With economic recovery an urgent priority, all the parties have made tax, business regulation and strategies on public expenditure central to their offerings to the electorate.

What follows is a brief summary of each party’s principle policies that may be of interest to businesses.

Labour

With a new top rate of income tax at 50p for those earning more than £150,000 already in place, Labour, if it is returned to office, will also be raising national insurance contributions by 1 per cent in April 2011.

However, the party has promised not to raise income tax further, at either the basic, higher or new top rates, or to extend VAT charges to food, children’s clothes, books or public transport.

There would be no stamp duty for first-time buyers on houses valued at £250,000 or below for two years, the exemption to be paid for by a 5 per cent stamp duty charge on properties worth more than £1 million.

As from 2012, the link between the basic state pension and earnings would be re-established.

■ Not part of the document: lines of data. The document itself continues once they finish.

-- ==== Sys2Proof/Laws/Traps.lean ====
section
/-! SUPPORT. What raising a trap does (R267): a frame whose trap can be taken is taken by the supervisor frame at once. -/
namespace Sys2Proof.Machine

theorem findSome_update {α : Type} {g h : Nat → Option α} {f : Nat} {x : α} (l : List Nat) (hf : f ∈ l)
    (hn : l.findSome? g = none) (hx : h f = some x) (he : ∀ i, i ≠ f → h i = g i) : l.findSome? h = some x := by
  induction l with
  | nil => simp at hf
  | cons i l ih =>
    rw [List.findSome?_cons] at hn
    rw [List.findSome?_cons]
    by_cases hi : i = f
    · rw [hi, hx]
    · rw [he i hi]
      cases hg : g i with
      | some y => rw [hg] at hn; simp at hn
      | none =>
        rw [hg] at hn
        exact ih (by simpa [Ne.symm hi] using hf) hn

/-- The trap of a frame is the next one that the supervisor frame takes, when no other waits. -/
theorem pendingTrap_of (c d : Core) {f : Nat} (t : TrapRec) (hf : f < 11) (hn : c.pendingTrap = none)
    (ho : ∀ g, g ≠ f → d.frameAt g = c.frameAt g) (ht : (d.frameAt f).trap = some t) (h1 : t.taken = false)
    (h2 : t.later = false) (h3 : endsFirst (d.frameAt f).wait = false) : d.pendingTrap = some (f, t) := by
  unfold Core.pendingTrap at hn ⊢
  refine findSome_update (List.range 11) (List.mem_range.2 hf) hn ?_ ?_
  · simp [ht, h1, h2, h3]
  · intro i hi
    simp only [ho i hi]

/-- The fields of SSTATUS at trap entry. -/
theorem sstatus_fields : ∀ f < 11, ∀ pk : Bool, bitsOf (BitVec.ofNat 64 (f * 65536 + (if pk then 256 else 0))).toNat 19 16 = f ∧
    (BitVec.ofNat 64 (f * 65536 + (if pk then 256 else 0))).getLsbD 1 = false ∧
    (BitVec.ofNat 64 (f * 65536 + (if pk then 256 else 0))).getLsbD 0 = false := by
  decide

/-- What trap entry leaves (R267 steps 1 and 2). -/
theorem enterTrap_taken (s : State) (n f : Nat) (cause : BitVec 8) (eval : Word) (hf : f < 10) :
    TrapTaken n f cause eval s (s.enterTrap n f ⟨cause, eval, false, false, false⟩) where
  epc := by simp [State.enterTrap, State.frameAt]
  ecause := by simp [State.enterTrap, zext64]
  eval := by simp [State.enterTrap]
  tframe := by
    simp only [State.enterTrap, State.coreAt_setCore_same]
    exact (sstatus_fields f (by omega) false).1
  kill := by
    simp only [State.enterTrap, State.coreAt_setCore_same]
    exact (sstatus_fields f (by omega) false).2.1
  skip := by
    simp only [State.enterTrap, State.coreAt_setCore_same]
    exact (sstatus_fields f (by omega) false).2.2
  busy := by simp [State.enterTrap]
  ready := by
    simp only [State.enterTrap, State.frameAt, State.coreAt_setCore_same, Core.frameAt, Core.setFrame]
    simp
  vector := by
    simp only [State.enterTrap, State.frameAt, State.coreAt_setCore_same, Core.frameAt, Core.setFrame]
    simp
  bytes := fun _ => by simp [State.enterTrap]
  others := fun m hm => by simp only [State.enterTrap]; exact State.coreAt_setCore_ne _ _ hm

/-- Giving a SEND's slot and entry back touches the frame's two fields for them and the core's slots only. -/
theorem State.dropSending_frameAt (s : State) (n f : Nat) (hf : f < 11) :
    (s.dropSending n f).frameAt n f = { s.frameAt n f with txSlot := none, txEntry := none } := by
  simp only [State.dropSending, State.frameAt, State.coreAt_setCore_same]
  exact Core.frameAt_setFrame_same _ f _ hf

theorem State.dropSending_frameAt_ne (s : State) {n f g : Nat} (h : g ≠ f) :
    ((s.dropSending n f).coreAt n).frameAt g = (s.coreAt n).frameAt g := by
  simp only [State.dropSending, State.coreAt_setCore_same]
  exact Core.frameAt_setFrame_ne _ _ h

@[simp] theorem State.dropSending_handling (s : State) (n f : Nat) :
    ((s.dropSending n f).coreAt n).handling = (s.coreAt n).handling := by
  simp [State.dropSending]

theorem State.dropSending_bytes (s : State) (n f : Nat) : SameBytes s (s.dropSending n f) := fun _ => by
  simp [State.dropSending]

theorem State.dropSending_coreAt_ne (s : State) {n m : Nat} (f : Nat) (h : m ≠ n) :
    (s.dropSending n f).coreAt m = s.coreAt m := by
  simp only [State.dropSending]
  exact State.coreAt_setCore_ne _ _ h

/-- A supervisor frame that is not busy takes the trap that waits (R267). -/
theorem State.takeNext_trap {s : State} {n f : Nat} {t : TrapRec} (hb : (s.coreAt n).busy = false)
    (hp : (s.coreAt n).pendingTrap = some (f, t)) : s.takeNext n = s.enterTrap n f t := by
  simp [State.takeNext, hb, hp]

/-- Raising a trap of a frame whose trap can be taken. -/
theorem raise_taken (s : State) (n f : Nat) (cause : BitVec 8) (eval : Word)
    (h : TrapsFree n f s) : TrapTaken n f cause eval s (s.raise n f cause eval) := by
  have hf11 : f < 11 := by have := h.frame; omega
  have hne : f ≠ 10 := by have := h.frame; omega
  have hfr := State.dropSending_frameAt s n f hf11
  have hp := pendingTrap_of (s.coreAt n)
    (((s.dropSending n f).setFrame n f (((s.dropSending n f).frameAt n f).trapped cause eval false)).coreAt n)
    ⟨cause, eval, false, false, false⟩ hf11 h.first
    (fun g hg => by
      rw [State.coreAt_setFrame_same, Core.frameAt_setFrame_ne _ _ hg, State.dropSending_frameAt_ne s hg])
    (by rw [State.coreAt_setFrame_same, Core.frameAt_setFrame_same _ _ _ hf11]; rfl) rfl rfl
    (by rw [State.coreAt_setFrame_same, Core.frameAt_setFrame_same _ _ _ hf11, hfr]
        simp [Frame.trapped, h.wait, endsFirst])
  have hr : s.raise n f cause eval =
      ((s.dropSending n f).setFrame n f (((s.dropSending n f).frameAt n f).trapped cause eval false)).enterTrap n f
        ⟨cause, eval, false, false, false⟩ := by
    have hw : endsFirst (s.frameAt n f).wait = false := by rw [h.wait]; rfl
    simp only [State.raise, hw, hne, Bool.false_eq_true, if_false]
    exact State.takeNext_trap (by simp [Core.busy, h.idle]) hp
  rw [hr]
  have ht := enterTrap_taken ((s.dropSending n f).setFrame n f (((s.dropSending n f).frameAt n f).trapped cause eval false))
    n f cause eval h.frame
  have hb := State.dropSending_bytes s n f
  constructor
  · rw [ht.epc, State.frameAt_setFrame_same _ n f _ hf11, hfr]; rfl
  · exact ht.ecause
  · exact ht.eval
  · exact ht.tframe
  · exact ht.kill
  · exact ht.skip
  · exact ht.busy
  · exact ht.ready
  · exact ht.vector
  · intro a; rw [← hb a]; simpa using ht.bytes a
  · intro m hm
    rw [ht.others m hm, State.coreAt_setFrame_ne _ f _ hm, State.dropSending_coreAt_ne s f hm]

/-- An instruction that ends in a trap. -/
theorem traps_of {i : Instr} {s : State} {cause : BitVec 8} {eval : Word}
    (h : TrapsFree s.core s.frame s) (he : exec i s = s.finish (.error (.trap cause eval))) : Traps i s cause eval :=
  ⟨_, he, raise_taken s s.core s.frame cause eval h⟩

end Sys2Proof.Machine
end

The capital investment allowance of £100,000 would stay in place and, in future, be linked to inflation.

A £4 billion growth fund will be established to provide firms with investments, the money coming from both the government and the private sector. Business support programmes, such as the Enterprise Finance Guarantee Scheme, would continue, along with sustained backing for the Regional Development Agencies.

The national minimum wage would rise, at its basic, in line with increases in average earnings up to 2015.

There would be a guarantee of employment or training for those young people who have been out of work for six months or more, and a guaranteed job placement for those unemployed for more than two years.

The threshold of support for company takeovers would be increased to two-thirds of shareholders.

On transport, Labour would invest in building a new high-speed rail link between the north and the south, in improving commuter train services and in supporting a third runway for Heathrow.

Public spending would continue to rise during the first year of the next Parliament before a series of cuts would be introduced, the aim being to reduce the deficit by at least half by 2014 and to reduce the structural deficit by at least two-thirds over the same period.

A 1 per cent ceiling would be imposed on public sector pay rises for 2011-12 and 2012-13.

Conservatives

The Conservatives have pledged to drop the government’s planned 1 per cent rise in national insurance contributions for those earning less than £35,000 annually.

For the first two years of the next government, new businesses would be exempt from paying national insurance on the first ten employees they hire during their first year.

Large company corporation tax would be cut to 25 per cent and that for small companies to 20 per cent, a move to be funded by the withdrawal of R&D tax credits for larger companies.

Under a Conservative government, the inheritance tax threshold would climb to £1 million, and stamp duty would be removed from sales of properties worth less than £250,000.

The date at which the qualification age for the state pension rises to 66 would be brought forward but not sooner than 2016 for men and 2020 for women.

Tax credits for families with incomes above £50,000 would be scrapped. 

The government’s present portfolio of employment programmes would be dovetailed into just one scheme, with much greater private sector involvement in service provision.

The administrative requirements of pitching for government contracts would be simplified for SMEs.

Public spending cuts would begin immediately, with £6 billion to be made in 2010.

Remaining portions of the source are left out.